Next, you can search for datasets using concept_id, keywords, temporal range, and spatial bounds.
datasets = earthaccess.search_datasets(concept_id="C1996881146-POCLOUD")
ds = datasets[0]
concept_id = ds["meta"]["concept-id"]
print("Concept-Id: ", concept_id)
print("Abstract:", ds["umm"]["Abstract"])
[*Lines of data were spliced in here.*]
-- ==== Sys2Proof/Laws/Table.lean ====
section
/-! SUPPORT. What the runner table's operations can do, said once (chapter 4). -/

namespace Sys2Proof.Machine

/-! ### Lookup and victim choice -/

/-- A lookup finds a slot that holds the bib (R62). -/
theorem lookup_some {t : RunnerTable} {bib : Nat} {i : Slot} (h : t.lookup bib = some i) :
    ∃ r, t.slots[i] = some r ∧ r.bib = bib := by
  have := List.find?_some h
  split at this
  · rename_i r hr
    exact ⟨r, hr, by simpa using this⟩
  · cases this

/-- A lookup that finds nothing: no slot holds the bib (R62). -/
theorem lookup_none {t : RunnerTable} {bib : Nat} (h : t.lookup bib = none) (i : Slot) (r : Record)
    (hr : t.slots[i] = some r) : r.bib ≠ bib := by
  have := List.find?_eq_none.mp h i (List.mem_finRange i)
  simpa [hr] using this

/-- A victim is in the recency order and neither pinned nor held (R68). -/
theorem victim_some {t : RunnerTable} {i : Slot} (h : t.victim = some i) :
    i ∈ t.order ∧ t.isPinned i = false ∧ t.isHeld i = false := by
  refine ⟨by simpa using List.mem_of_find?_eq_some h, ?_⟩
  simpa using List.find?_some h

/-- Without a victim every slot of the recency order is pinned or held (R68). -/
theorem victim_none {t : RunnerTable} (h : t.victim = none) :
    ∀ i ∈ t.order, t.isPinned i = true ∨ t.isHeld i = true := by
  intro i hi
  have := List.find?_eq_none.mp h i (by simpa using hi)
  by_contra hc
  simp_all

/-! ### Updates -/

@[simp] theorem RunnerTable.put_order (t : RunnerTable) (i : Slot) (r : Record) :
    (t.put i r).order = t.order := rfl
@[simp] theorem RunnerTable.put_holds (t : RunnerTable) (i : Slot) (r : Record) :
    (t.put i r).holds = t.holds := rfl
@[simp] theorem RunnerTable.put_fills (t : RunnerTable) (i : Slot) (r : Record) :
    (t.put i r).fills = t.fills := rfl
@[simp] theorem RunnerTable.put_staleFills (t : RunnerTable) (i : Slot) (r : Record) :
    (t.put i r).staleFills = t.staleFills := rfl
@[simp] theorem RunnerTable.put_slots_self (t : RunnerTable) (i : Slot) (r : Record) :
    (t.put i r).slots[i] = some r := by
  simp [RunnerTable.put]

/-- A put leaves every other slot. -/
theorem RunnerTable.put_slots_ne (t : RunnerTable) {i j : Slot} (r : Record) (h : j ≠ i) :
    (t.put i r).slots[j] = t.slots[j] := by
  have : i.val ≠ j.val := fun e => h (Fin.ext e.symm)
  simp [RunnerTable.put, Vector.getElem_set_ne _ _ this]

@[simp] theorem RunnerTable.hold_slots (t : RunnerTable) (i : Slot) :
    (t.hold i).slots = t.slots := rfl
@[simp] theorem RunnerTable.hold_order (t : RunnerTable) (i : Slot) :
    (t.hold i).order = t.order := rfl
@[simp] theorem RunnerTable.hold_fills (t : RunnerTable) (i : Slot) :
    (t.hold i).fills = t.fills := rfl
@[simp] theorem RunnerTable.hold_staleFills (t : RunnerTable) (i : Slot) :
    (t.hold i).staleFills = t.staleFills := rfl
@[simp] theorem RunnerTable.release_slots (t : RunnerTable) (i : Slot) :
    (t.release i).slots = t.slots := rfl
@[simp] theorem RunnerTable.release_order (t : RunnerTable) (i : Slot) :
    (t.release i).order = t.order := rfl
@[simp] theorem RunnerTable.release_fills (t : RunnerTable) (i : Slot) :
    (t.release i).fills = t.fills := rfl
@[simp] theorem RunnerTable.release_staleFills (t : RunnerTable) (i : Slot) :
    (t.release i).staleFills = t.staleFills := rfl

/-- A hold adds 1 to one count (R66). -/
theorem RunnerTable.hold_holds (t : RunnerTable) (i j : Slot) :
    (t.hold i).holds[j] = if j = i then t.holds[j] + 1 else t.holds[j] := by
  by_cases h : j = i
  · subst h
    simp [RunnerTable.hold]
  · have : i.val ≠ j.val := fun e => h (Fin.ext e.symm)
    simp [RunnerTable.hold, Vector.getElem_set_ne _ _ this, h]

/-- A release takes 1 from one count (R66). -/
theorem RunnerTable.release_holds (t : RunnerTable) (i j : Slot) :
    (t.release i).holds[j] = if j = i then t.holds[j] - 1 else t.holds[j] := by
  by_cases h : j = i
  · subst h
    simp [RunnerTable.release]
  · have : i.val ≠ j.val := fun e => h (Fin.ext e.symm)
    simp [RunnerTable.release, Vector.getElem_set_ne _ _ this, h]

/-- An eviction frees one slot and withdraws the fill request of its bib; order, holds and the stale-fill
count stay (R69). -/
theorem RunnerTable.evict_eq (t : RunnerTable) (i : Slot) :
    t.evict i =
      { t with
        slots := t.slots.set i none
        fills := t.fills.filter fun e => (t.slots[i].map fun r => r.bib) ≠ some e.bib } := by
  unfold RunnerTable.evict
  split
  · rename_i r hr
    simp only [RunnerTable.withdraw, hr, Option.map_some]
    congr 1
    apply List.filter_congr
    intro e _
    simp [eq_comm]
  · rename_i hr
    have : t.slots.set i none = t.slots := by
      rw [← hr]
      exact Vector.set_getElem_self ..
    simp [hr, this]

/-- Everything an allocation can do: a victim takes the record after its eviction and moves to the front
(R70). -/
theorem allocate_some {t u : RunnerTable} {r : Record} {i : Slot}
    (h : t.allocate r = some (i, u)) :
    t.victim = some i ∧ u = ((t.evict i).put i r).toFront i := by
  unfold RunnerTable.allocate at h
  split at h
  · rename_i j hj
    cases h
    exact ⟨hj, rfl⟩
  · cases h

/-- An allocation fails only without a victim. -/
theorem allocate_none {t : RunnerTable} {r : Record} (h : t.allocate r = none) : t.victim = none := by
  unfold RunnerTable.allocate at h
  split at h
  · cases h
  · assumption

/-! ### Records -/

/-- A derivation keeps everything of a record but the wave in use, the derived values and STALE. -/
theorem derive_eq (waves : Vector WaveEntry 8) (point : PointSettings) (r : Record) :
    derive waves point r =
      { r with
        waveInUse := resolveWave waves r
        derived1 := (derive waves point r).derived1
        derived2 := (derive waves point r).derived2
        stale := false } := rfl

@[simp] theorem derive_bib (waves : Vector WaveEntry 8) (point : PointSettings) (r : Record) :
    (derive waves point r).bib = r.bib := rfl
@[simp] theorem derive_fill (waves : Vector WaveEntry 8) (point : PointSettings) (r : Record) :
    (derive waves point r).fill = r.fill := rfl
@[simp] theorem derive_pin (waves : Vector WaveEntry 8) (point : PointSettings) (r : Record) :
    (derive waves point r).pin = r.pin := rfl
@[simp] theorem derive_name (waves : Vector WaveEntry 8) (point : PointSettings) (r : Record) :
    (derive waves point r).name = r.name := rfl
@[simp] theorem derive_stale (waves : Vector WaveEntry 8) (point : PointSettings) (r : Record) :
    (derive waves point r).stale = false := rfl

end Sys2Proof.Machine
end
Concept-Id: C1996881146-POCLOUD Abstract: A Group for High Resolution Sea Surface Temperature (GHRSST) Level 4 sea surface temperature analysis produced as a retrospective dataset (four day latency) and near-real-time dataset (one day latency) at the JPL Physical Oceanography DAAC using wavelets as basis functions in an optimal interpolation approach on a global 0.01 degree grid. The version 4 Multiscale Ultrahigh Resolution (MUR) L4 analysis is based upon nighttime GHRSST L2P skin and subskin SST observations from several instruments including the NASA Advanced Microwave Scanning Radiometer-EOS (AMSR-E), the JAXA Advanced Microwave Scanning Radiometer 2 on GCOM-W1, the Moderate Resolution Imaging Spectroradiometers (MODIS) on the NASA Aqua and Terra platforms, the US Navy microwave WindSat radiometer, the Advanced Very High Resolution Radiometer (AVHRR) on several NOAA satellites, and in situ SST observations from the NOAA iQuam project. The ice concentration data are from the archives at the EUMETSAT Ocean and Sea Ice Satellite Application Facility (OSI SAF) High Latitude Processing Center and are also used for an improved SST parameterization for the high-latitudes. The dataset also contains additional variables for some granules including the SST anomaly (variable sst_anomaly) derived from a MUR climatology, and the temporal distance in hours to the nearest IR measurement for each pixel (variable dt_1km_data). Variable dt_1km_data first appears in the time series on October 4, 2015, while sst_anomaly starts July 23, 2019. This dataset was originally funded by the NASA MEaSUREs program (http://earthdata.nasa.gov/our-community/community-data-system-programs/measures-projects), and created by a team led by Dr. Toshio M. Chin from JPL. It adheres to the GHRSST Data Processing Specification (GDS) version 2 format specifications. Use the file global metadata "history:" attribute to determine if a granule is near-realtime or retrospective.
Examine the granules¶
With a selected data collection, we'll now use earthaccess.search_data to find individual data granules within a specific temporal window.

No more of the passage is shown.